-- ==== Sys2Proof/Laws/State.lean ====
section
/-! SUPPORT. One lemma per field per named update of State, true by rfl. -/

namespace Sys2Proof.Machine

/-! ## setBank -/

@[simp] theorem State.resetAsserted_setBank (s : State) (b : Bank) (u : BankUnit) : (s.setBank b u).resetAsserted = s.resetAsserted := rfl
@[simp] theorem State.guardRelease_setBank (s : State) (b : Bank) (u : BankUnit) : (s.setBank b u).guardRelease = s.guardRelease := rfl
@[simp] theorem State.opState_setBank (s : State) (b : Bank) (u : BankUnit) : (s.setBank b u).opState = s.opState := rfl
@[simp] theorem State.store_setBank (s : State) (b : Bank) (u : BankUnit) : (s.setBank b u).store = s.store := rfl
@[simp] theorem State.program_setBank (s : State) (b : Bank) (u : BankUnit) : (s.setBank b u).program = s.program := rfl
@[simp] theorem State.banks_setBank (s : State) (b : Bank) (u : BankUnit) : (s.setBank b u).banks = s.banks.set b u := rfl
@[simp] theorem State.cfgBank_setBank (s : State) (b : Bank) (u : BankUnit) : (s.setBank b u).cfgBank = s.cfgBank := rfl
@[simp] theorem State.index_setBank (s : State) (b : Bank) (u : BankUnit) : (s.setBank b u).index = s.index := rfl
@[simp] theorem State.staging_setBank (s : State) (b : Bank) (u : BankUnit) : (s.setBank b u).staging = s.staging := rfl
@[simp] theorem State.queue_setBank (s : State) (b : Bank) (u : BankUnit) : (s.setBank b u).queue = s.queue := rfl
@[simp] theorem State.op_setBank (s : State) (b : Bank) (u : BankUnit) : (s.setBank b u).op = s.op := rfl
@[simp] theorem State.suspended_setBank (s : State) (b : Bank) (u : BankUnit) : (s.setBank b u).suspended = s.suspended := rfl
@[simp] theorem State.issue_setBank (s : State) (b : Bank) (u : BankUnit) : (s.setBank b u).issue = s.issue := rfl
@[simp] theorem State.faults_setBank (s : State) (b : Bank) (u : BankUnit) : (s.setBank b u).faults = s.faults := rfl
@[simp] theorem State.overflow_setBank (s : State) (b : Bank) (u : BankUnit) : (s.setBank b u).overflow = s.overflow := rfl
@[simp] theorem State.segs_setBank (s : State) (b : Bank) (u : BankUnit) : (s.setBank b u).segs = s.segs := rfl
@[simp] theorem State.ingress_setBank (s : State) (b : Bank) (u : BankUnit) : (s.setBank b u).ingress = s.ingress := rfl
@[simp] theorem State.stages_setBank (s : State) (b : Bank) (u : BankUnit) : (s.setBank b u).stages = s.stages := rfl
@[simp] theorem State.counters_setBank (s : State) (b : Bank) (u : BankUnit) : (s.setBank b u).counters = s.counters := rfl
@[simp] theorem State.traffic_setBank (s : State) (b : Bank) (u : BankUnit) : (s.setBank b u).traffic = s.traffic := rfl
@[simp] theorem State.replies_setBank (s : State) (b : Bank) (u : BankUnit) : (s.setBank b u).replies = s.replies := rfl
@[simp] theorem State.lineTx_setBank (s : State) (b : Bank) (u : BankUnit) : (s.setBank b u).lineTx = s.lineTx := rfl
@[simp] theorem State.delivery_setBank (s : State) (b : Bank) (u : BankUnit) : (s.setBank b u).delivery = s.delivery := rfl
@[simp] theorem State.tapTx_setBank (s : State) (b : Bank) (u : BankUnit) : (s.setBank b u).tapTx = s.tapTx := rfl
@[simp] theorem State.memory_setBank (s : State) (b : Bank) (u : BankUnit) : (s.setBank b u).memory = s.memory := rfl
@[simp] theorem State.config_setBank (s : State) (b : Bank) (u : BankUnit) : (s.setBank b u).config = s.config := rfl
@[simp] theorem State.pending_setBank (s : State) (b : Bank) (u : BankUnit) : (s.setBank b u).pending = s.pending := rfl

/-! ## setStage -/

@[simp] theorem State.resetAsserted_setStage (s : State) (p : Port) (g : Stage) : (s.setStage p g).resetAsserted = s.resetAsserted := rfl
@[simp] theorem State.guardRelease_setStage (s : State) (p : Port) (g : Stage) : (s.setStage p g).guardRelease = s.guardRelease := rfl
@[simp] theorem State.opState_setStage (s : State) (p : Port) (g : Stage) : (s.setStage p g).opState = s.opState := rfl
@[simp] theorem State.store_setStage (s : State) (p : Port) (g : Stage) : (s.setStage p g).store = s.store := rfl
@[simp] theorem State.program_setStage (s : State) (p : Port) (g : Stage) : (s.setStage p g).program = s.program := rfl
@[simp] theorem State.banks_setStage (s : State) (p : Port) (g : Stage) : (s.setStage p g).banks = s.banks := rfl
@[simp] theorem State.cfgBank_setStage (s : State) (p : Port) (g : Stage) : (s.setStage p g).cfgBank = s.cfgBank := rfl
@[simp] theorem State.index_setStage (s : State) (p : Port) (g : Stage) : (s.setStage p g).index = s.index := rfl
@[simp] theorem State.staging_setStage (s : State) (p : Port) (g : Stage) : (s.setStage p g).staging = s.staging := rfl
@[simp] theorem State.queue_setStage (s : State) (p : Port) (g : Stage) : (s.setStage p g).queue = s.queue := rfl
@[simp] theorem State.op_setStage (s : State) (p : Port) (g : Stage) : (s.setStage p g).op = s.op := rfl
@[simp] theorem State.suspended_setStage (s : State) (p : Port) (g : Stage) : (s.setStage p g).suspended = s.suspended := rfl
@[simp] theorem State.issue_setStage (s : State) (p : Port) (g : Stage) : (s.setStage p g).issue = s.issue := rfl
@[simp] theorem State.faults_setStage (s : State) (p : Port) (g : Stage) : (s.setStage p g).faults = s.faults := rfl
@[simp] theorem State.overflow_setStage (s : State) (p : Port) (g : Stage) : (s.setStage p g).overflow = s.overflow := rfl
@[simp] theorem State.segs_setStage (s : State) (p : Port) (g : Stage) : (s.setStage p g).segs = s.segs := rfl
@[simp] theorem State.ingress_setStage (s : State) (p : Port) (g : Stage) : (s.setStage p g).ingress = s.ingress := rfl
@[simp] theorem State.stages_setStage (s : State) (p : Port) (g : Stage) : (s.setStage p g).stages = s.stages.set p g := rfl
@[simp] theorem State.counters_setStage (s : State) (p : Port) (g : Stage) : (s.setStage p g).counters = s.counters := rfl
@[simp] theorem State.traffic_setStage (s : State) (p : Port) (g : Stage) : (s.setStage p g).traffic = s.traffic := rfl
@[simp] theorem State.replies_setStage (s : State) (p : Port) (g : Stage) : (s.setStage p g).replies = s.replies := rfl
@[simp] theorem State.lineTx_setStage (s : State) (p : Port) (g : Stage) : (s.setStage p g).lineTx = s.lineTx := rfl
@[simp] theorem State.delivery_setStage (s : State) (p : Port) (g : Stage) : (s.setStage p g).delivery = s.delivery := rfl
@[simp] theorem State.tapTx_setStage (s : State) (p : Port) (g : Stage) : (s.setStage p g).tapTx = s.tapTx := rfl
@[simp] theorem State.memory_setStage (s : State) (p : Port) (g : Stage) : (s.setStage p g).memory = s.memory := rfl
@[simp] theorem State.config_setStage (s : State) (p : Port) (g : Stage) : (s.setStage p g).config = s.config := rfl
@[simp] theorem State.pending_setStage (s : State) (p : Port) (g : Stage) : (s.setStage p g).pending = s.pending := rfl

» Assigned task
Wherever a line in the records contains the word "program", copy that line.

» Response below
@[simp] theorem State.program_setBank (s : State) (b : Bank) (u : BankUnit) : (s.setBank b u).program = s.program := rfl
@[simp] theorem State.program_setStage (s : State) (p : Port) (g : Stage) : (s.setStage p g).program = s.program := rfl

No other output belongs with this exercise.